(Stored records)
^^^^^^^^^^^^^^^^

/-- An entry for slot `n`. -/
def entryFor (n : Slot) (origin : Origin) : WatchEntry := { dealerEntry n 338 with origin := origin }

/-- Terminal 0 watches ABC by its dealer's key. -/
def dealerTerminal : Terminal :=
  { Terminal.reset with online := true, watch := vset (Vector.replicate 12 none) 0 (some (entryFor 10 .dealer)) }

/-- Terminal 1 watches ABC by the host's command. -/
def hostTerminal : Terminal :=
  { Terminal.reset with online := true, watch := vset (Vector.replicate 12 none) 0 (some (entryFor 10 .host)) }

/-- Terminal 2 has a full watch list, without slots 10 and 11. -/
def fullTerminal : Terminal :=
  { Terminal.reset with
    online := true
    watch := #v[some (entryFor 20 .host), some (entryFor 21 .host), some (entryFor 22 .host), some (entryFor 23 .host),
      some (entryFor 24 .host), some (entryFor 25 .host), some (entryFor 26 .host), some (entryFor 27 .host),
      some (entryFor 28 .host), some (entryFor 29 .host), some (entryFor 30 .host), some (entryFor 31 .host)] }

/-- A READY floor in a session: link 0 ONLINE, 1 OFFLINE, 2 DARK, 3 UNUSED; slot 10 ABC, slot 11 XYZ. -/
def floor (session : Session) : State :=
  { State.reset with
    bp := { anchor := 0x4000, windows := [quoteWindow, textWindow, bulletinWindow], queue := [], held := none, port := none
            hostData := 0 }
    qe := { QuoteEngine.reset with
      slots := vset (vset (Vector.replicate 256 SlotRec.reset) 10 abc) 11 xyz
      countdowns := vset (Vector.replicate 8 ⟨0, 0⟩) 0 ⟨3, 3⟩ }
    bc := { BoardController.reset with
      blinkTenths := 5
      sweepSeconds := 2
      links := #v[boardLink .online, boardLink .offline, boardLink .dark, Link.reset]
      placements := [⟨10, 0, .last, 0, 0, 8⟩] }
    tc := { TapeController.reset with timerRunning := true, pace := 10, threshold := 100, late1 := 60, late2 := 120, back := 30 }
    cs := { ClockSession.reset with
      session := session, feedTimeout := 3, lineFunctions := #v[.openBell, .closeBell, .tapeHold, .none] }
    pt := { TerminalController.reset with
      terminals := vset (vset (vset (Vector.replicate 16 Terminal.reset) 0 dealerTerminal) 1 hostTerminal) 2 fullTerminal
      poll := [0]
      subscribers := vset (Vector.replicate 256 []) 10 [0, 1] }
    cr := { CommandReport.reset with part := .ready } }

/-- A state with parameter shadows P0 to P3. -/
def params (s : State) (p0 p1 p2 p3 : Word) : State := s.setCr { s.cr with shadows := #v[p0, p1, p2, p3] }

/-- A state with a Side Write Queue of marked report words, the port granted to the first landing. -/
def owing (s : State) (os : List Nat) : State :=
  (s.setBp { s.bp with queue := os.map SideWord.report, port := if os.isEmpty then none else some .landing }).setCr
    { s.cr with dirty := os }

/-- A state with a text-line read of link 0 in its memory cycle. -/
def reading (s : State) : State :=
  (s.setBc { s.bc with textRequest := some 0 }).setBp { s.bp with port := some .textRead }

/-- A state with the record of terminal 0 changed. -/
def dealer (s : State) (f : Terminal → Terminal) : State := s.setTerm 0 (f (s.term 0))

/-- A state with link 0 changed. -/
def onLink (s : State) (f : Link → Link) : State := s.setLink 0 (f (s.link 0))

/-- A LOADING state with the LOAD's read in its memory cycle. -/
def loading (run : LoadRun) : State :=
  { State.reset with
    bp := { BusPath.reset with queue := [], port := some .loadRead }
    cr := { CommandReport.reset with part := .loading run, running := some .load } }

theorem portFree_floor (x : Session) : PortFree (floor x) := ⟨rfl, rfl, Nat.zero_lt_succ 7⟩

theorem takesCommands_floor (x : Session) : TakesCommands (floor x) := ⟨portFree_floor x, rfl, rfl⟩

theorem takesCommands_params (x : Session) (p0 p1 p2 p3 : Word) : TakesCommands (params (floor x) p0 p1 p2 p3) :=
  ⟨⟨rfl, rfl, Nat.zero_lt_succ 7⟩, rfl, rfl⟩

theorem anchorFits_floor (x : Session) : AnchorFits (floor x) := by
  show 0x4000 + 123 < 0x40000
  decide

/-! ### The spec's worked examples -/

/-- Table 1-4, slot 40 before the capture, with the SIZE of 5 lots pending. -/
def xyz40 : SlotRec :=
  { SlotRec.reset with
    state := .listed, name := ascii ['X', 'Y', 'Z'], base := .eighths, close := 345, last := 341, prior := 344
    direction := .down, high := 350, low := 341, volume := 1200, stamp := some 339870, lastSize := some 10 }

/-- Table 1-4: the capture of 339. -/
theorem test_capture_record : captureRec xyz40 339 (some 5) 345120 =
    { xyz40 with
      last := 339, prior := 341, direction := .down, low := 339, newLow := true, volume := 1205, stamp := some 345120
      lastSize := some 5 } := by decide

/-- Table 1-3, the row of an equal price after an UP. -/
theorem test_direction_zero_up : directionAfter 338 336 338 .up = .zeroUp := by decide

/-- Table 1-7. -/
theorem test_change_words : [(345, 339), (345, 0), (0, 339), (345, 345), (100, 30000), (40000, 3000), (1000, 65535)].map
      (fun (x : Word × Word) => changeWord { SlotRec.reset with close := x.1, last := x.2 }.change) =
    [0xFFFA, 0x8000, 0x8000, 0x0000, 0x74CC, 0x8001, 0x7FFF] := by decide

/-- Table 1-8. -/
theorem test_price_texts : [(8, 339), (8, 344), (8, 4), (16, 683), (16, 682), (32, 3138), (32, 25)].map
      (fun x : Nat × Nat => priceText x.1 x.2) =
    [[0x34, 0x32, 0x83], [0x34, 0x33], [0x84], [0x34, 0x32, 0x20, 0x31, 0x31, 0x88], [0x34, 0x32, 0x85],
      [0x39, 0x38, 0x20, 0x31, 0x88], [0x32, 0x35, 0x89]] := by decide +kernel

/-- Table 1-9. -/
theorem test_volume_texts : [(6, 1205), (6, 1234567), (4, 1234567), (4, 4294967295), (2, 750)].map
      (fun x : Nat × Nat => fitVolume x.1 x.2) =
    [[0x20, 0x20, 0x31, 0x32, 0x30, 0x35], [0x20, 0x31, 0x32, 0x33, 0x34, 0x4B], [0x20, 0x20, 0x31, 0x4D],
      [0x23, 0x23, 0x23, 0x23], [0x23, 0x23]] := by decide +kernel

/-- 11.4: a probe, the LAST cell of XYZ at 339, a bare poll to terminal 3, and the answers. -/
theorem test_frames : probeFrame = [0, 0, 0, 0, 0xA6] ∧
    boardFrame .none 1 5 true .red [0x20, 0x20, 0x20, 0x20, 0x34, 0x32, 0x83] =
      [0x01, 0x05, 0x06, 0x07, 0x20, 0x20, 0x20, 0x20, 0x34, 0x32, 0x83, 0x2A] ∧
    pollFrame 3 = [0x03, 0xFF, 0x00, 0xA4] ∧ isGoodAck [0xC3, 0xE3] = true ∧ isGoodAck [0xC3, 0xE4] = false ∧
    goodAnswer [0xA1, 0x05] = some 0xA1 ∧ goodAnswer [0x00, 0xA6] = some 0x00 := by decide

/-- Table 6-3. -/
theorem test_lateness : [(344400, 342010), (345912, 345810), (12, 863990), (100, 400), (432000, 0), (432001, 0)].map
      (fun x : Nat × Nat => latenessOf x.1 x.2) = [239, 10, 2, 0, 43200, 0] := by decide

/-- Table 6-5: XYZ at 340 with 20 lots in SHORT after a memo of 42, and QRS at 3161 after a memo of 98. -/
theorem test_print_texts :
    tradeText .short 100 (some 42) xyz40 340 (some 20) false = ascii ['X', 'Y', 'Z', ' ', '2'] ++ [0x84, 0x20, 0x20, 0x20] ∧
    tradeText .short 100 (some 98) { xyz40 with name := ascii ['Q', 'R', 'S'], base := .thirtySeconds } 3161 none false =
      ascii ['Q', 'R', 'S', ' ', '8', ' ', '2', '5'] ++ [0x89, 0x20, 0x20, 0x20] := by decide +kernel

/-- Table 9-6, the XYZ entry (ABOVE 344 with a hysteresis of 2) through its trades 1, 2, 4, 6 and 7: the alerts. -/
theorem test_crossing_entry :
    let e : WatchEntry := { dealerEntry 40 0 with origin := .host, code := 5, negate := false, limit := 344, hysteresis := 2 }
    let trade (v : Word) : TradeDetails := ⟨v, none, 0, 340, false, false⟩
    let run (x : WatchEntry × List Bool) (v : Word) : WatchEntry × List Bool :=
      let y := x.1.evaluate (trade v) 345
      (y.1, x.2 ++ [y.2])
    (([341, 344, 343, 341, 346] : List Word).foldl run (e, [])).2 = [false, true, false, false, true] := by decide

/-- 7.1: the trim of 42 parts, one base step in 24,966 lengthened; here a step on which the accumulator overflows, at midnight. -/
theorem test_trim_step : { ClockSession.reset with trimMagnitude := 42, trimAccumulator := 1048570 }.trimStep = (2, 36) ∧
    { ClockSession.reset with trimMagnitude := 42, trimNegative := true, trimAccumulator := 1048570 }.trimStep = (0, 36) ∧
    advanceBy 863999 1 = 0 := by decide

/-- 7.5: at 8:00:00 the clock words are 0000H and 7080H. -/
theorem test_clock_words : clockHighWord { ClockSession.reset with clock := 288000, notSet := false } = 0x0000 ∧
    clockLowWord { ClockSession.reset with clock := 288000, notSet := false } = 0x7080 := by decide

/-- R62: releasing RESET with straps 0 and the floor lines low gives the state after reset. -/
theorem test_reset_release :
    (State.reset.assertReset false).releaseReset 0 0 = State.reset := rfl

/-- R49: a low-lane write leaves the high byte. -/
theorem test_lane_write : (Memory.writeWord [] 0x100 0xABCD .both).writeWord 0x100 0x1122 .low = [(0x200, 0xAB), (0x201, 0x22)] := by
  decide

/-- R51: a mark that enters in a text read's cycle does not take the port from it; the end of the cycle gives it to the landing. -/
theorem test_port_is_kept :
    let s := (reading (floor .opened)).event State.anomaly
    s.bp.queue = [.report 7, .report 19] ∧ s.landing.bp.queue = [.report 7, .report 19] ∧ s.textRead.bp.queue = [.report 7, .report 19] ∧
    s.textRead.bc.textRequest = none ∧ s.textRead.bp.port = some .landing := by decide +kernel

/-- R51: the end of the read's cycle grants the access that waits for it, before any landing. -/
theorem test_arbitration_wait :
    let s := (owing (reading (floor .opened)) [6]).setBp
      { (owing (reading (floor .opened)) [6]).bp with port := some .textRead, held := some ⟨.write 0x100 1 .both, .arbitration⟩ }
    s.textRead.bp.queue = [.report 6] ∧ s.textRead.mem.readWord 0x100 = 1 ∧ s.textRead.hold = false := by decide +kernel

/-- R61: a landing whose cycle a host access waits for completes at RESET, before that access; a read's cycle lands nothing. READY in
OPEN is PART STATUS 0022H (Table 11-6). -/
theorem test_reset_completes_landing :
    let s := (owing (floor .opened) [6]).setHeld (some ⟨.write 0x100 1 .both, .arbitration⟩)
    (s.assertReset false).mem.readWord 0x4006 = 0x0022 ∧ (s.assertReset false).mem.readWord 0x100 = 1 ∧
    ((s.setBp { s.bp with port := some .textRead }).assertReset true).mem = (s.assertReset false).mem.take 1 := by decide +kernel

/-- Tables 11-11 and 11-12: the ends of the code ranges on the boards and on the tape. -/
theorem test_character_sets :
    ([0x1F, 0x20, 0x5F, 0x60, 0x80, 0x81, 0x8E, 0x8F] : Text).map boardChar = [0x20, 0x20, 0x5F, 0x20, 0x20, 0x81, 0x8E, 0x20] ∧
    ([0x60, 0x80, 0x81, 0x8F, 0x90, 0x91] : Text).map tapeChar = [0x20, 0x20, 0x81, 0x8F, 0x90, 0x20] := by decide

/-- R204: the byte 0C5H on its line, bit 0 first. -/
theorem test_line_form : onLine [0xC5] = [.start, .data true, .data false, .data true, .data false, .data false, .data false,
    .data true, .data true, .stop] := by decide

/-- Section 11.1: the window descriptor of section 2.9. -/
theorem test_window_descriptor :
    windowOf (List.replicate 36 0 ++ [0x8132, 0x0032, 0x0000, 0x0200, 0x0020, 0x0124, 0x5678, 0x00FF]) 0 =
      some { index := 0, kind := .quote, base := 0x20000, length := 512, stride := 16, firstSlot := 32, notify := 50
             offsets := ⟨some 0, some 1, some 2, some 4, some 5, some 6, some 7, some 8⟩ } := by decide +kernel

/-- R106: the frame going out when a LOAD is accepted is completed, and no frame of its row follows. -/
theorem test_load_completes_frame :
    ((onLink (floor .closed) (fun k =>
      { k with work := some ⟨.symbolRow 0 [0], .sending, true, false⟩, frameOut := [1] })).loadAccepted).link 0 =
    { Link.reset with work := some ⟨.symbolRow 0 [], .sending, false, true⟩, frameOut := [1] } := by decide +kernel

/-! ### Hypotheses that can be met

One theorem for each statement with hypotheses, on concrete states and operands; where a statement has several clauses, each of them,
at a boundary of its range where it has one. -/

/-- A LOADING part with a LOAD read to be answered. -/
def waiting : State := (loading LoadRun.start).setPending [.loadReadAnswer]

^^^^^^^^^^^^^^^^

■ What is expected: Looking at the data above, say how many lines contain the word "entryFor", with no added words.

■ Response for this exercise: 6